Guest post by David Szakonyi
Voters generally do not approve of their leaders manipulating elections. In the just last few years, the world has witnessed incumbents toppled by protests over electoral fraud in Bolivia and Kyrgyzstan, building on the earlier wave of Color Revolutions that swept through Ukraine, Georgia, and other countries. Similar popular outrage about vote rigging turned violent in Indonesia following its 2019 presidential elections while in Belarus, post-election protests in 2020 nearly brought down President Lukashenko’s 26-year reign.
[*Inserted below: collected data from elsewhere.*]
/-- R6: reads of an absent die's window and of the unassigned range return 0, and writes there have no effect. -/
def Obligations.AbsentDiesAreSilent : Prop :=
  (∀ (req : Requester) (a d : Nat) (b : Bool) (s : State), windowDie a = some d → s.present d = false → s.reqOk req = true →
    s.readAt req a b = (some 0, s)) ∧
  (∀ (req : Requester) (a d w : Nat) (v : Word) (s : State), windowDie a = some d → s.present d = false →
    exec (.regWrite req a w v) s = .next s) ∧
  (∀ (req : Requester) (a : Nat) (b : Bool) (s : State), 0x900000 ≤ a → a < 0x1000000 → s.reqFar req = true →
    s.readAt req a b = (some 0, s)) ∧
  (∀ (req : Requester) (a w : Nat) (v : Word) (s : State), 0x900000 ≤ a → a < 0x1000000 →
    exec (.regWrite req a w v) s = .next s)

/-- R310, R343, R402, R427: the registers that only die 0's sentry cores may write. A write of any other requester is discarded,
and reported under the unit's own fault code; it has no other effect. -/
def Obligations.OnlyDieZeroWrites : Prop :=
  ∀ (req : Requester) (a : Nat) (v : Word) (r : Reg) (s : State), fromDie0 req = false → a % 4 = 0 → a < 0x100000 →
    decodeAddr a = some r →
    (r.name ∈ [RegName.FU_CMD, .FU_WDATA] → s.PlatOpen req →
      exec (.regWrite req a 32 v) s = .next (s.report 0 0x9006 (openSource 0x9006))) ∧
    (r.name ∈ [RegName.KU_CMD, .KU_CTRL, .KU_ARG] → s.PlatOpen req →
      exec (.regWrite req a 32 v) s = .next (s.report 0 0x7006 s.kuDie)) ∧
    (r.name ∈ [RegName.GD_CTRL, .GD_SRC_CFG, .GD_CMD, .GD_ARG, .FO_BASE, .FO_SIZE, .FO_CTRL, .FO_CMD, .FO_ARG] →
      s.PlatOpen req → exec (.regWrite req a 32 v) s = .next (s.report 0 0xB005 0)) ∧
    (r.name ∈ [RegName.RV_CTRL, .RV_CMD, .RV_TXBASE, .RV_TXPTR, .RV_RXBASE, .RV_RXPTR] → s.RlvOpen req →
      exec (.regWrite req a 32 v) s = .next (s.report 0 0xC007 (openSource 0xC007)))

/-! ## Interposer channels (Chapter 2) -/

/-- R76, R77: what a fall and a rise of the host's reset input do, and a deferred reset. A fall only shows in HRST_LEVEL where PASS = 0 and in ISOLATE; else the channel returns to its boot protocol and FRST# is driven, or, while the busy shield is up,
deferred under fault 0x1009. R78, R80: a write of CH_RESET with ASSERT = 1 on an idle channel drives FRST# at once; on a
channel with a frame open it waits; ASSERT = 0 ends it. SWAP waits in PENDING and exchanges the flashes between frames, voiding
the channel's galley blocks, dropping the re-reads of its tainted blocks and counting one swap; without a twin it is fault 0x1005 and nothing else. -/
def Obligations.ChannelResetAndSwap : Prop :=
  (∀ (ch : ChanId) (s : State), s.chLive ch.val = true → (s.ch ch.val).hrst = false →
    s.getF Fld.CH_STATUS_STATE_EFF ch.val ≠ 0 →
    (s.flag Fld.CH_RESET_PASS ch.val = false ∨ s.getF Fld.CH_STATUS_STATE_EFF ch.val = 1) →
    exec (.hrstAssert ch) s =
      .next ((s.modCh ch.val fun c => { c with hrst := true }).setFlag Fld.CH_RESET_HRST_LEVEL ch.val false)) ∧
  (∀ (ch : ChanId) (s : State), s.chLive ch.val = true → (s.ch ch.val).hrst = false →
    s.getF Fld.CH_STATUS_STATE_EFF ch.val = 2 → s.flag Fld.CH_RESET_PASS ch.val = true → (s.ch ch.val).frame = none →
    RunsTo (.hrstAssert ch) s fun t => (t.ch ch.val).hrst = true ∧ t.flag Fld.CH_RESET_HRST_LEVEL ch.val = false ∧
      t.getF Fld.CH_PROTO_CUR ch.val = s.getF Fld.CH_PROTO_BOOT ch.val ∧
      t.getF Fld.CH_PROTO_ADDR4 ch.val = s.getF Fld.CH_PROTO_BOOT_ADDR4 ch.val ∧
      t.flag Fld.CH_PROTO_CRM_ARMED ch.val = false ∧
      (s.flag Fld.CH_STATUS_BUSY_SHIELD ch.val = true → t.flag Fld.CH_RESET_DEFERRED ch.val = true ∧
        (t.ch ch.val).frst = (s.ch ch.val).frst ∧ bitOf (t.rd .CH_FAULT ch.val).toNat 8 = true ∧ t.outputs = s.outputs) ∧
      (s.flag Fld.CH_STATUS_BUSY_SHIELD ch.val = false → (t.ch ch.val).frst = true ∧
        t.outputs = s.outputs ++ (if (s.ch ch.val).frst then [] else [.frst ch.val true]))) ∧
  (∀ (ch : ChanId) (s : State), s.chLive ch.val = true → (s.ch ch.val).hrst = true →
    s.getF Fld.CH_STATUS_STATE_EFF ch.val ≠ 0 →
    RunsTo (.hrstRelease ch) s fun t => (t.ch ch.val).hrst = false ∧ (t.ch ch.val).frstPass = false ∧
      t.flag Fld.CH_RESET_HRST_LEVEL ch.val = true ∧
      (t.ch ch.val).frst = ((s.ch ch.val).frstDefer || (s.ch ch.val).frstAssert) ∧
      t.outputs = s.outputs ++ (if (s.ch ch.val).frst = (t.ch ch.val).frst then [] else [.frst ch.val false])) ∧
  (∀ (ch : ChanId) (s : State), s.chLive ch.val = true → s.flag Fld.CH_RESET_DEFERRED ch.val = true →
    s.flag Fld.CH_STATUS_BUSY_SHIELD ch.val = false →
    RunsTo (.deferredResetAssert ch) s fun t => (t.ch ch.val).frstDefer = true ∧
      (t.ch ch.val).frstPass = (s.ch ch.val).hrst ∧ t.flag Fld.CH_RESET_DEFERRED ch.val = false ∧
      t.rd .CH_PROTO ch.val = s.rd .CH_PROTO ch.val ∧ s.SameSram t) ∧
  (∀ (ch : ChanId) (s : State), s.chLive ch.val = true → (s.ch ch.val).frstDefer = true →
    max 1 (s.getF Fld.CH_RESET_MIN_US ch.val) ≤ s.usSince (s.ch ch.val).frstUs →
    RunsTo (.deferredResetEnd ch) s fun t => (t.ch ch.val).frstDefer = false ∧
      (t.ch ch.val).frst = ((s.ch ch.val).frstPass || (s.ch ch.val).frstAssert) ∧ t.regs = s.regs) ∧
  (∀ (req : Requester) (ch : ChanId) (v : Word) (s : State), s.DieOpen req (ch.val / 8) → bitOf v.toNat 1 = true →
    s.flag Fld.CH_RESET_ASSERT ch.val = false → s.idleCh ch.val = true →
    RunsTo (.chResetAssert req ch v) s fun t => t.flag Fld.CH_RESET_ASSERT ch.val = true ∧
      (t.ch ch.val).frstAssert = true ∧ (t.ch ch.val).assertPend = false) ∧
  (∀ (req : Requester) (ch : ChanId) (v : Word) (s : State), s.DieOpen req (ch.val / 8) → bitOf v.toNat 1 = true →
    s.flag Fld.CH_RESET_ASSERT ch.val = false → s.idleCh ch.val = false →
    RunsTo (.chResetAssert req ch v) s fun t => t.flag Fld.CH_RESET_ASSERT ch.val = false ∧
      (t.ch ch.val).assertPend = true ∧ t.outputs = s.outputs) ∧
  (∀ (req : Requester) (ch : ChanId) (v : Word) (s : State), s.DieOpen req (ch.val / 8) → bitOf v.toNat 1 = false →
    RunsTo (.chResetAssert req ch v) s fun t => t.flag Fld.CH_RESET_ASSERT ch.val = false ∧
      (t.ch ch.val).assertPend = false ∧ (t.ch ch.val).frstAssert = false) ∧
  (∀ (req : Requester) (ch : ChanId) (v : Word) (s : State), s.DieOpen req (ch.val / 8) → bitOf v.toNat 2 = true →
    s.flag Fld.CH_TWIN_PRESENT ch.val = true → bitOf v.toNat 0 = true →
    exec (.swap req ch v) s = .next (s.setFlag Fld.CH_TWIN_PENDING ch.val true)) ∧
  (∀ (req : Requester) (ch : ChanId) (v : Word) (s : State), s.DieOpen req (ch.val / 8) → bitOf v.toNat 2 = true →
    s.flag Fld.CH_TWIN_PRESENT ch.val = false → bitOf v.toNat 0 = false →
    exec (.swap req ch v) s = .next (s.report (ch.val / 8) 0x1005 (ch.val % 8))) ∧
  (∀ (ch : ChanId) (s : State), s.chLive ch.val = true → s.flag Fld.CH_TWIN_PENDING ch.val = true →
    s.idleCh ch.val = true →
    exec (.swapApply ch) s =
      .next (((((s.setFlag Fld.CH_TWIN_SEL ch.val (!s.flag Fld.CH_TWIN_SEL ch.val)).setFlag Fld.CH_TWIN_PENDING ch.val
        false).modDie (ch.val / 8) fun x =>
          { x with jobs := x.jobs.filter fun j => decide (j.ch ≠ ch.val) || j.reread.isNone }).voidWhere ch.val fun _ => true).count (ch.val / 8) (0x40 * (ch.val % 8) + 0x29) 1)) ∧
  (∀ (ch : ChanId) (s : State), s.flag Fld.CH_TWIN_PENDING ch.val = true → s.idleCh ch.val = false →
    exec (.swapApply ch) s = .next s)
Election-rigging is a risky gamble that can backfire on incumbents and trigger intense public backlash. How then do incumbents bent on staying in power win competitive races? My recently published article in the British Journal of Political Science argues that politicians worldwide are learning from post-election demonstrations and devising more subtle—yet still effective—methods of undermining elections. Electoral integrity worldwide is being violated in ways that are not only harder to detect, but more difficult for democracy-minded activists to rally voters against.
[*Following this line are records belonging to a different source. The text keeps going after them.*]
@[simp] theorem State.modVault_variant (f : Vault → Vault) : (s.modVault f).variant = s.variant := rfl
@[simp] theorem State.modVault_regs (f : Vault → Vault) : (s.modVault f).regs = s.regs := rfl
@[simp] theorem State.modVault_sram (f : Vault → Vault) : (s.modVault f).sram = s.sram := rfl
@[simp] theorem State.modVault_chans (f : Vault → Vault) : (s.modVault f).chans = s.chans := rfl
@[simp] theorem State.modVault_dies (f : Vault → Vault) : (s.modVault f).dies = s.dies := rfl
@[simp] theorem State.modVault_epoch (f : Vault → Vault) : (s.modVault f).epoch = s.epoch := rfl
@[simp] theorem State.modVault_queues (f : Vault → Vault) : (s.modVault f).queues = s.queues := rfl
@[simp] theorem State.modVault_reports (f : Vault → Vault) : (s.modVault f).reports = s.reports := rfl
@[simp] theorem State.modVault_seq (f : Vault → Vault) : (s.modVault f).seq = s.seq := rfl
@[simp] theorem State.modVault_jtag (f : Vault → Vault) : (s.modVault f).jtag = s.jtag := rfl
@[simp] theorem State.modVault_ot (f : Vault → Vault) : (s.modVault f).ot = s.ot := rfl
@[simp] theorem State.modVault_pcc (f : Vault → Vault) : (s.modVault f).pcc = s.pcc := rfl
@[simp] theorem State.modVault_timeDue (f : Vault → Vault) : (s.modVault f).timeDue = s.timeDue := rfl
@[simp] theorem State.modVault_cseq (f : Vault → Vault) : (s.modVault f).cseq = s.cseq := rfl
@[simp] theorem State.modVault_keys (f : Vault → Vault) : (s.modVault f).keys = s.keys := rfl
@[simp] theorem State.modVault_ports (f : Vault → Vault) : (s.modVault f).ports = s.ports := rfl
@[simp] theorem State.modVault_xip (f : Vault → Vault) : (s.modVault f).xip = s.xip := rfl
@[simp] theorem State.modVault_boot (f : Vault → Vault) : (s.modVault f).boot = s.boot := rfl
@[simp] theorem State.modVault_hif (f : Vault → Vault) : (s.modVault f).hif = s.hif := rfl
@[simp] theorem State.modVault_inbox (f : Vault → Vault) : (s.modVault f).inbox = s.inbox := rfl
@[simp] theorem State.modVault_mbx (f : Vault → Vault) : (s.modVault f).mbx = s.mbx := rfl
@[simp] theorem State.modVault_rv (f : Vault → Vault) : (s.modVault f).rv = s.rv := rfl
@[simp] theorem State.modVault_fuses (f : Vault → Vault) : (s.modVault f).fuses = s.fuses := rfl
@[simp] theorem State.modVault_folio (f : Vault → Vault) : (s.modVault f).folio = s.folio := rfl
@[simp] theorem State.modVault_guard (f : Vault → Vault) : (s.modVault f).guard = s.guard := rfl
@[simp] theorem State.modVault_outputs (f : Vault → Vault) : (s.modVault f).outputs = s.outputs := rfl
@[simp] theorem State.modVault_free (f : Vault → Vault) : (s.modVault f).free = s.free := rfl
@[simp] theorem State.modVault_pending (f : Vault → Vault) : (s.modVault f).pending = s.pending := rfl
The key for these savvy incumbents is to manipulate the rules and institutions that organize elections long before voters are cast. This approach helps politicians avoid the costs of trying to fix outcomes on election day, as well as the public headache of trying to explain away viral videos of votes being stuffed into machines or clumsy attempts to buy off voters.
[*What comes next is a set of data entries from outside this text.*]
/-- A step that leaves the registers alone. -/
theorem same (h : FuseKept r s) (hrest : t = { s with fuses := t.fuses, folio := t.folio, guard := t.guard })
    (hg : s.guard.BurnOnly t.guard) : FuseKept r t := by
  have hrd : ∀ n i, t.rd n i = s.rd n i := State.rd_congr (by rw [hrest]) (by rw [hrest])
  exact h.trans ⟨hrest.trans (by rw [hrest]), hg, fun d => by rw [hrest]; rfl, fun n i _ _ _ _ => hrd n i,
    fun f _ _ => State.getF_eq_of_rd (hrd _ _), fun b hb => by rwa [hrd]⟩

theorem modFuses (h : FuseKept r s) {f : Fuses → Fuses} : FuseKept r (s.modFuses f) := h.same rfl rfl

theorem modFolio (h : FuseKept r s) {f : Folio → Folio} : FuseKept r (s.modFolio f) := h.same rfl rfl

theorem burn (h : FuseKept r s) {b : Option (Nat × Nat)} : FuseKept r (s.modGuard fun g => { g with burn := b }) := h.same rfl rfl

/-- A write of a register that a burn may move. -/
theorem wr (h : FuseKept r s) {n : RegName} {i : Nat} {v : Word} (hn : n ∈ burnRegs) : FuseKept r (s.wr n i v) := by
  have hne : ∀ {m : RegName}, m ∉ burnRegs → m ≠ n := fun hm he => hm (he ▸ hn)
  exact h.trans ⟨rfl, rfl, fun _ => rfl, fun m j _ _ hb _ => s.rd_wr_name _ _ _ _ _ (hne hb),
    fun f hf _ => State.getF_wr_apart _ _ _ _ _ _ (hne (by rw [hf]; decide)),
    fun b hb => by rwa [s.rd_wr_name _ _ _ _ _ (hne (by decide))]⟩

theorem setF (h : FuseKept r s) {f : Field} {i x : Nat} (hf : f.reg ∈ burnRegs) : FuseKept r (s.setF f i x) := h.wr hf

theorem setFlag (h : FuseKept r s) {f : Field} {i : Nat} {b : Bool} (hf : f.reg ∈ burnRegs) : FuseKept r (s.setFlag f i b) := h.wr hf

theorem report (h : FuseKept r s) {d code source : Nat} : FuseKept r (s.report d code source) :=
  h.trans ⟨by rw [s.report_rest d code source], Guard.BurnOnly.of_eq (s.report_guard d code source),
    s.report_generation d code source, fun n i hc hf _ _ => s.report_rd_plain d code source n i hc hf,
    fun f hf _ => State.getF_eq_of_rd (s.report_rd_plain d code source _ 0 (by rw [hf]; rfl) (by rw [hf]; decide)),
    fun b hb => s.report_keepsBits d code source _ 0 b rfl hb⟩

theorem count (h : FuseKept r s) {d e n : Nat} : FuseKept r (s.count d e n) := by
  obtain ⟨hrest, hbut, hother, hdie⟩ := s.count_counted d e n
  refine h.trans ⟨by rw [hrest], Guard.BurnOnly.of_eq (s.count_guard d e n), fun x => ?_, fun n i hc _ _ _ => hbut n i hc,
    fun f hf _ => State.getF_eq_of_rd (hbut _ 0 (by rw [hf]; rfl)), fun b hb => by rwa [hbut _ 0 rfl]⟩
  by_cases hx : x = d
  · rw [hx, hdie]
  · rw [hother x hx]

theorem ite {c : Prop} [Decidable c] (h1 : FuseKept r s) (h2 : FuseKept r t) : FuseKept r (if c then s else t) := by
  split
  · exact h1
  · exact h2

theorem append (h : FuseKept r s) {typ : Nat} {body : List Byte} : FuseKept r (s.append typ body) :=
  State.append_keeps (P := FuseKept r) (fun _ _ h => h.modFolio) (fun _ _ _ hf h => h.setF (by rw [hf]; decide))
    (fun _ h => h.report) h typ body

/-- EPOCH_DONE sets. -/
theorem epochDone (h : FuseKept r s) {b : Bool} : FuseKept r (s.setFlag Fld.GD_STATUS_EPOCH_DONE 0 b) :=
  h.trans ⟨rfl, rfl, fun _ => rfl, fun _ _ _ _ _ hg => State.rd_setFlag _ _ _ _ _ _ hg,
    fun _ _ hlo => State.getF_setFlag_apart _ _ _ _ _ _ (by decide) (.inr hlo),
    fun b hb => by rwa [State.rd_setFlag _ _ _ _ _ _ (by decide)]⟩

/-! ## Fuse runs (R317) -/

theorem setRegion (h : FuseKept r s) {k v : Nat} : FuseKept r (s.setRegion k v) := h.wr (by decide)

theorem degrade (h : FuseKept r s) {k : Nat} {c : Bool} : FuseKept r (s.degrade k c) := ite h.setRegion h

theorem fuseFault (h : FuseKept r s) {code d row : Nat} : FuseKept r (s.fuseFault code d row) := h.report

theorem voteFaults (h : FuseKept r s) {v : Vote} {row : Nat} : FuseKept r (s.voteFaults v row) :=
  ite (fuseFault (ite h.fuseFault h)) (ite h.fuseFault h)

theorem loadRevoked (h : FuseKept r s) : FuseKept r s.loadRevoked := (h.voteFaults.setF (by decide)).degrade

theorem loadRollback (h : FuseKept r s) : FuseKept r s.loadRollback := (h.voteFaults.setF (by decide)).degrade

theorem loadTamper (h : FuseKept r s) : FuseKept r s.loadTamper := (h.voteFaults.setF (by decide)).degrade

theorem showSpares (h : FuseKept r s) : FuseKept r s.showSpares := (h.setF (by decide)).setFlag (by decide)

theorem burnEnds (h : FuseKept r s) {kind : Nat} : FuseKept r (s.burnEnds kind) := by
  unfold State.burnEnds
  split
  · exact h
  · exact ite (append (epochDone h.burn)) (report (append h.burn))

theorem fuseEnds (h : FuseKept r s) {result : Nat} : FuseKept r (s.fuseEnds result) := by
  unfold State.fuseEnds
  split
  · exact h
  · exact ite h.modFuses.burnEnds (((h.modFuses.setFlag (by decide)).setFlag (by decide)).setF (by decide))

theorem fuseFinish (h : FuseKept r s) {x : FuseRun} : FuseKept r (s.fuseFinish x) := by
  unfold State.fuseFinish
  split
  · exact ite h.setRegion h
  · exact h.loadRollback
  · exact h.loadTamper
  · exact h.loadRevoked
  · exact h.setF (by decide)
  · exact h

theorem fuseGo (h : FuseKept r s) : FuseKept r s.fuseGo := by
  unfold State.fuseGo
  split
  · exact h
  · refine ite (showSpares (fuseEnds (fuseFinish ?done))) (ite (fuseEnds (fuseFault ?done)) (modFuses ?done))
    exact List.foldlRecOn _ _ h fun _ hs _ _ => hs.fuseFault

theorem fuseStartRun (h : FuseKept r s) {x : FuseRun} : FuseKept r (s.fuseStartRun x) :=
  fuseGo (ite h.modFuses (h.modFuses.setFlag (by decide)))

theorem tamperGo (h : FuseKept r s) : FuseKept r s.tamperGo := by
  unfold State.tamperGo
  split
  · exact ite h.modFuses.burnEnds (ite h.modFuses.fuseFault.burnEnds (ite h.modFuses.burnEnds h.modFuses.fuseStartRun))
  · exact h

theorem tamperStart (h : FuseKept r s) {k : Nat} : FuseKept r (s.tamperStart k) := ite h h.burn.modFuses.tamperGo

theorem guardRecord (h : FuseKept r s) {k merged : Nat} : FuseKept r (s.guardRecord k merged) := h.append

/-! ## Reading the keys of a token (R304) -/

theorem keySlotRead (h : FuseKept r s) {k : Nat} : FuseKept r (s.keySlotRead k) := ite h.count.fuseFault.degrade h.count

theorem revokedRead (h : FuseKept r s) : FuseKept r s.revokedRead := by
  unfold State.revokedRead State.demandRead
  dsimp only
  split
  · exact h.count.fuseFault.degrade
  · exact h.count

theorem sigReads (h : FuseKept r s) {c : List Byte} {mfg : Bool} : FuseKept r (s.sigReads c mfg) := by
  unfold State.sigReads
  split
  · exact h
  · refine ite ?read (count ?read)
    refine ite (revokedRead ?slots) ?slots
    refine ite (keySlotRead ?first) ?first
    exact ite h.keySlotRead h

/-! ## What it says of the guard -/

theorem sameSram (h : FuseKept s t) : s.SameSram t :=
  State.sameSram_of (by rw [h.rest]) h.generation (h.rd .BT_LOCK 0 rfl (by decide) (by decide) (by decide))

theorem getF (h : FuseKept s t) {f : Field} (i : Nat) (hc : f.reg.counts = false) (hf : f.reg ∉ faultRegs) (hb : f.reg ∉ burnRegs)
    (hg : f.reg ≠ .GD_STATUS) : t.getF f i = s.getF f i := State.getF_eq_of_rd (h.rd _ i hc hf hb hg)

theorem flag (h : FuseKept s t) {f : Field} (i : Nat) (hc : f.reg.counts = false) (hf : f.reg ∉ faultRegs) (hb : f.reg ∉ burnRegs)
    (hg : f.reg ≠ .GD_STATUS) : t.flag f i = s.flag f i := State.flag_congr (h.rd _ i hc hf hb hg)

theorem locked (h : FuseKept s t) : t.flag Fld.GD_STATUS_LOCKED 0 = s.flag Fld.GD_STATUS_LOCKED 0 := by
  rw [State.flag, h.status _ rfl (.inl (by decide)), State.flag]

theorem outputs (h : FuseKept s t) : t.outputs = s.outputs := by rw [h.rest]
theorem keys (h : FuseKept s t) : t.keys = s.keys := by rw [h.rest]
theorem sram (h : FuseKept s t) : t.sram = s.sram := by rw [h.rest]
theorem latched (h : FuseKept s t) : t.guard.latched = s.guard.latched := by rw [h.guard]
theorem windows (h : FuseKept s t) : t.guard.windows = s.guard.windows := by rw [h.guard]
theorem nonce (h : FuseKept s t) : t.guard.nonce = s.guard.nonce := by rw [h.guard]
theorem resetDue (h : FuseKept s t) : t.guard.resetDue = s.guard.resetDue := by rw [h.guard]

end FuseKept

/-- A fault of the guard sets its bit of GD_FAULT (Table 6.7). -/
theorem State.guardFault_bit (s : State) {b source : Nat} (hb : b < 9) :
    bitOf ((s.report 0 (0xB001 + b) source).rd .GD_FAULT 0).toNat b = true := by
  have hbit : faultBit 0 (0xB001 + b) source = some (.GD_FAULT, 0, b) := by
    obtain rfl | rfl | rfl | rfl | rfl | rfl | rfl | rfl | rfl :
      b = 0 ∨ b = 1 ∨ b = 2 ∨ b = 3 ∨ b = 4 ∨ b = 5 ∨ b = 6 ∨ b = 7 ∨ b = 8 := by omega
    all_goals rfl
  rw [State.report_bit _ _ _ _ .GD_FAULT 0 b rfl hbit]
  exact bitOf_or_twoPow _ (by omega)

/-! # HOLD and lockdown (R412) -/

/-- HOLD has been set on every line. -/
def State.linesHeld (s : State) : State := s.forEach (List.range 32) fun s k => s.setFlag Fld.RP_LINE_HOLD k true

theorem State.linesHeld_hold (s : State) {j : Nat} (hj : j < 32) : s.linesHeld.flag Fld.RP_LINE_HOLD j = true := by
  refine foldl_establishes (inv := fun _ => True) (goal := fun t : State => t.flag Fld.RP_LINE_HOLD j = true) (x := j)
    (fun _ _ _ => trivial) ?_ ?_ (List.mem_range.mpr hj) trivial
  · exact fun t _ => State.flag_setFlag_same _ _ _ _ (by decide) (by decide)
  · intro t k _ h
    by_cases hk : k = j
    · rw [hk]
      exact State.flag_setFlag_same _ _ _ _ (by decide) (by decide)
    · rw [State.flag, State.setFlag, State.getF_setF_other _ _ _ _ _ _ (by decide) (.inr (.inl (Ne.symm hk)))]
      exact h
Electoral rules come in many shapes and sizes, but all are critical for determining how candidates are registered, disputes arbitrated, and ultimately votes tabulated. But rules can be manipulated. Districts can be redrawn to favor certain candidates and parties (and gerrymandering is far from a US-specific practice). Strong challengers can be blocked from registering their candidacies and accessing the ballot. Election commissions—key actors in deciding how votes are counted—can be stocked with political sympathizers, while access to public funding can be skewed to certain parties.
Such institutional tactics are often formally approved by legislatures long before election day. Hiding behind this legal formalism, incumbents can more easily persuade the general public that their actions strictly adhere to the letter of the law and deserve less scrutiny. If questions swirl about unfree elections, voters are more likely to give them the benefit of the doubt, since the law is being followed as written. Manipulating institutions thus helps incumbents minimize potential public backlash after the results are tabulated on election day.
Russia is a prime example of a government relying more and more on manipulating institutions rather than engaging in overt, traceable electoral fraud. Long before he was jailed on trumped-up charges, Alexei Navalny was blocked from registering his candidacy and challenging incumbent President Putin in the 2018 presidential elections. This tactic of “candidate filtering,” e.g., preventing challengers from accessing the ballot, is used widely across Russia. Roughly 10 percent of the 106,235 mayoral candidates from 2005–2019 were blocked from running by local election commissions.
Public authorities have good reason for shifting their focus from overt fraud to manipulating institutions. In a representative survey of 1,616 Russian adults conducted in 2019, I found that Russian voters are much less angered when opposition candidates have their registrations rejected and are thereby prevented from running (a classic example of institutional manipulation) than they are when the regime organizes schemes to allow voters to illegally vote multiple times or pressures public sector employees to vote. Observing the regime violate an individual’s right to vote elicits a much more visceral sense of outrage than engaging in candidate registration tricks, which the general voter might think is justified or follows the letter of the law.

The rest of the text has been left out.